Collected data entries:
== == ==

-- ==== Sys2Proof/Tests/Slice0.lean ====
section
/-! SUPPORT. Tests: the well-formedness checks refuse what they should, the spec's worked cases come out, each command does
on one small state what its rule says, and every statement's hypotheses are met by a concrete state (`test_witness_…`).

The layout is that of spec/01 1.7: S12, the point section S13, S14 on its normal path, the spur S20 with pad 31 on its
reverse path; S11 lies before S12. The transporter is T3, with the parameters of spec/05 5.9 and spec/04 4.6. -/

open Sys2Proof Sys2Proof.Machine

namespace Sys2Proof.Tests

set_option Elab.async false

/-! ## Helpers -/

/-- The state after a command. -/
def run (c : Instr) (s : State) : State :=
  match exec c s with
  | .next u => u
  | .fault _ => s
  | .refused _ => s

/-- The replies waiting on OPS-A: command, result, data. -/
def replies (s : State) : List (Byte × Reason × List Byte) := (s.opsPort 0).replies.map fun r => (r.cmd, r.result, r.data)

/-- What the notices waiting on OPS-A say. -/
def notices (s : State) : List NoticeBody := (s.opsPort 0).notices.map (·.body)

/-- What T3's refusals say. -/
def refusals (s : State) : List Reason := (s.tl 3).refusals.map (·.reason)

/-- A poll of the unit at an address, FDE released. -/
def onBus (a : Nat) : Exchange := ⟨a, .poll, requestChars a .poll, 8, 50, false⟩

/-- A section record, CLEAR and held by nobody. -/
def sec (len : Nat) (grade : Int) (v : Nat) (a b : TrackLink) (z : BitVec 8) (addr slot : Nat) : Section :=
  ⟨⟨len, none, grade, v, a, b, z, 0, addr, slot⟩, .clear, 0, none⟩

/-- The site of 1.7, RUNNING, every transporter OFFLINE, the bus polling detector 5. -/
def site : State := { State.reset with
  site := .running
  params := { Params.default with margin := 350 }
  sections :=
    [(11, sec 5000 0 250 .buffer (.to 12 .a) 0 5 3), (12, sec 8000 5 250 (.to 11 .b) (.to 13 .a) 4 5 0),
     (13, ⟨⟨2500, some ⟨2600, .to 20 .b⟩, -12, 180, .to 12 .b, .to 14 .a, 12, 0, 5, 1⟩, .clear, 0, none⟩),
     (14, sec 4000 (-2) 250 (.to 13 .b) .buffer 4 5 2), (20, sec 3000 (-4) 120 .buffer (.to 13 .c) 8 6 0)]
  points := [(4, ⟨13, 9, .reverse, none, none, none, none, none⟩)]
  pads := [(31, ⟨20, 750, 20, 22, .vacant, none, .opened, .empty, false, .none⟩)]
  units := [(5, .fresh .detector), (6, .fresh .detector), (9, .fresh .point), (22, .fresh .pad), (47, .fresh .mast)]
  exchange := some (onBus 5)
  opss := Vector.replicate 2 .initial }

/-- T3 as 5.9 gives it, in a state, with a last report. -/
def t3 (st : TState) (r : Report) (s : State) : State :=
  s.modTr 3 fun x => { x with state := st, superv := some (.load 30), last := some r, decelLoaded := 30, vmaxLoaded := 150 }

/-- The three entries of 1.7's route to the pad. -/
def toPad : List Entry := [⟨12, .a, .b, 1⟩, ⟨13, .a, .c, 2⟩, ⟨20, .b, .a, 3⟩]

/-- T3 holds a section. -/
def held (n : Nat) (k : HoldKind) (e : Bool) (s : State) : State := s.setHold n (some ⟨3, k, e⟩)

== == ==

--- EXERCISE DETAILS ---
Please print, exactly and with nothing else, the lines from the first line of the entries through the line containing "namespace Sys2Proof.Tests".

--- ANSWER FOR THE TASK ---
-- ==== Sys2Proof/Tests/Slice0.lean ====
section
/-! SUPPORT. Tests: the well-formedness checks refuse what they should, the spec's worked cases come out, each command does
on one small state what its rule says, and every statement's hypotheses are met by a concrete state (`test_witness_…`).

The layout is that of spec/01 1.7: S12, the point section S13, S14 on its normal path, the spur S20 with pad 31 on its
reverse path; S11 lies before S12. The transporter is T3, with the parameters of spec/05 5.9 and spec/04 4.6. -/

open Sys2Proof Sys2Proof.Machine

namespace Sys2Proof.Tests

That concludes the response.